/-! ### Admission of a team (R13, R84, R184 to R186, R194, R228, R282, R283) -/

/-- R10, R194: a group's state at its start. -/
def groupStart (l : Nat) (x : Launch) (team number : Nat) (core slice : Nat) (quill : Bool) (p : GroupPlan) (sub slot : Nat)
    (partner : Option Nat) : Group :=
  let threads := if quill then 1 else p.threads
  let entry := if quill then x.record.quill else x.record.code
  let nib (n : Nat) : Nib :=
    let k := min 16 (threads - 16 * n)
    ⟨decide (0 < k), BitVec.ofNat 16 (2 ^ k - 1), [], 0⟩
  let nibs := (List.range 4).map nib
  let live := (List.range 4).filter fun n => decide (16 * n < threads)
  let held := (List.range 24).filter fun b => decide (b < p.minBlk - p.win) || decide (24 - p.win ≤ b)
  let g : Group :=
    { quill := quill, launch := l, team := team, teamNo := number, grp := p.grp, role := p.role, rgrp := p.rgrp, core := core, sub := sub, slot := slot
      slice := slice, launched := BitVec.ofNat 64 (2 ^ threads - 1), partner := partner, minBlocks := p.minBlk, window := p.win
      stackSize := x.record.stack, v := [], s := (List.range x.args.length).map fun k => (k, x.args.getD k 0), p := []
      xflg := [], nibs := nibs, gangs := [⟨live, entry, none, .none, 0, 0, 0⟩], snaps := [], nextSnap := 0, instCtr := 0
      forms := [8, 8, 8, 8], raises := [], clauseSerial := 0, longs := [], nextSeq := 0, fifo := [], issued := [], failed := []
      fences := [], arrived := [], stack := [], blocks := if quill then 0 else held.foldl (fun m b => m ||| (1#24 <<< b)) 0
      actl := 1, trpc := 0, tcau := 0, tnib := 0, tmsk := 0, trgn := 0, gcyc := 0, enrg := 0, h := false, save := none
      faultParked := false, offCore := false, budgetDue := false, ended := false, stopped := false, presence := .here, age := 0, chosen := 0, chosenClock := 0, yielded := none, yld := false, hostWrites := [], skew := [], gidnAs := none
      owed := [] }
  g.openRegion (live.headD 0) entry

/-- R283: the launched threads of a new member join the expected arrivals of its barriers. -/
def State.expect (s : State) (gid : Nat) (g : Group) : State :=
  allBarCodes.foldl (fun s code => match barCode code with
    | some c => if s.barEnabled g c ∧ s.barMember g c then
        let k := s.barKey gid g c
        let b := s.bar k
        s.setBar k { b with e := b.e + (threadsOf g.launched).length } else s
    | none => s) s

####

■ WHAT NEEDS TO BE DONE
The whole of the material should be restated word for word.

■ TASK ANSWER
/-! ### Admission of a team (R13, R84, R184 to R186, R194, R228, R282, R283) -/

/-- R10, R194: a group's state at its start. -/
def groupStart (l : Nat) (x : Launch) (team number : Nat) (core slice : Nat) (quill : Bool) (p : GroupPlan) (sub slot : Nat)
    (partner : Option Nat) : Group :=
  let threads := if quill then 1 else p.threads
  let entry := if quill then x.record.quill else x.record.code
  let nib (n : Nat) : Nib :=
    let k := min 16 (threads - 16 * n)
    ⟨decide (0 < k), BitVec.ofNat 16 (2 ^ k - 1), [], 0⟩
  let nibs := (List.range 4).map nib
  let live := (List.range 4).filter fun n => decide (16 * n < threads)
  let held := (List.range 24).filter fun b => decide (b < p.minBlk - p.win) || decide (24 - p.win ≤ b)
  let g : Group :=
    { quill := quill, launch := l, team := team, teamNo := number, grp := p.grp, role := p.role, rgrp := p.rgrp, core := core, sub := sub, slot := slot
      slice := slice, launched := BitVec.ofNat 64 (2 ^ threads - 1), partner := partner, minBlocks := p.minBlk, window := p.win
      stackSize := x.record.stack, v := [], s := (List.range x.args.length).map fun k => (k, x.args.getD k 0), p := []
      xflg := [], nibs := nibs, gangs := [⟨live, entry, none, .none, 0, 0, 0⟩], snaps := [], nextSnap := 0, instCtr := 0
      forms := [8, 8, 8, 8], raises := [], clauseSerial := 0, longs := [], nextSeq := 0, fifo := [], issued := [], failed := []
      fences := [], arrived := [], stack := [], blocks := if quill then 0 else held.foldl (fun m b => m ||| (1#24 <<< b)) 0
      actl := 1, trpc := 0, tcau := 0, tnib := 0, tmsk := 0, trgn := 0, gcyc := 0, enrg := 0, h := false, save := none
      faultParked := false, offCore := false, budgetDue := false, ended := false, stopped := false, presence := .here, age := 0, chosen := 0, chosenClock := 0, yielded := none, yld := false, hostWrites := [], skew := [], gidnAs := none
      owed := [] }
  g.openRegion (live.headD 0) entry

/-- R283: the launched threads of a new member join the expected arrivals of its barriers. -/
def State.expect (s : State) (gid : Nat) (g : Group) : State :=
  allBarCodes.foldl (fun s code => match barCode code with
    | some c => if s.barEnabled g c ∧ s.barMember g c then
        let k := s.barKey gid g c
        let b := s.bar k
        s.setBar k { b with e := b.e + (threadsOf g.launched).length } else s
    | none => s) s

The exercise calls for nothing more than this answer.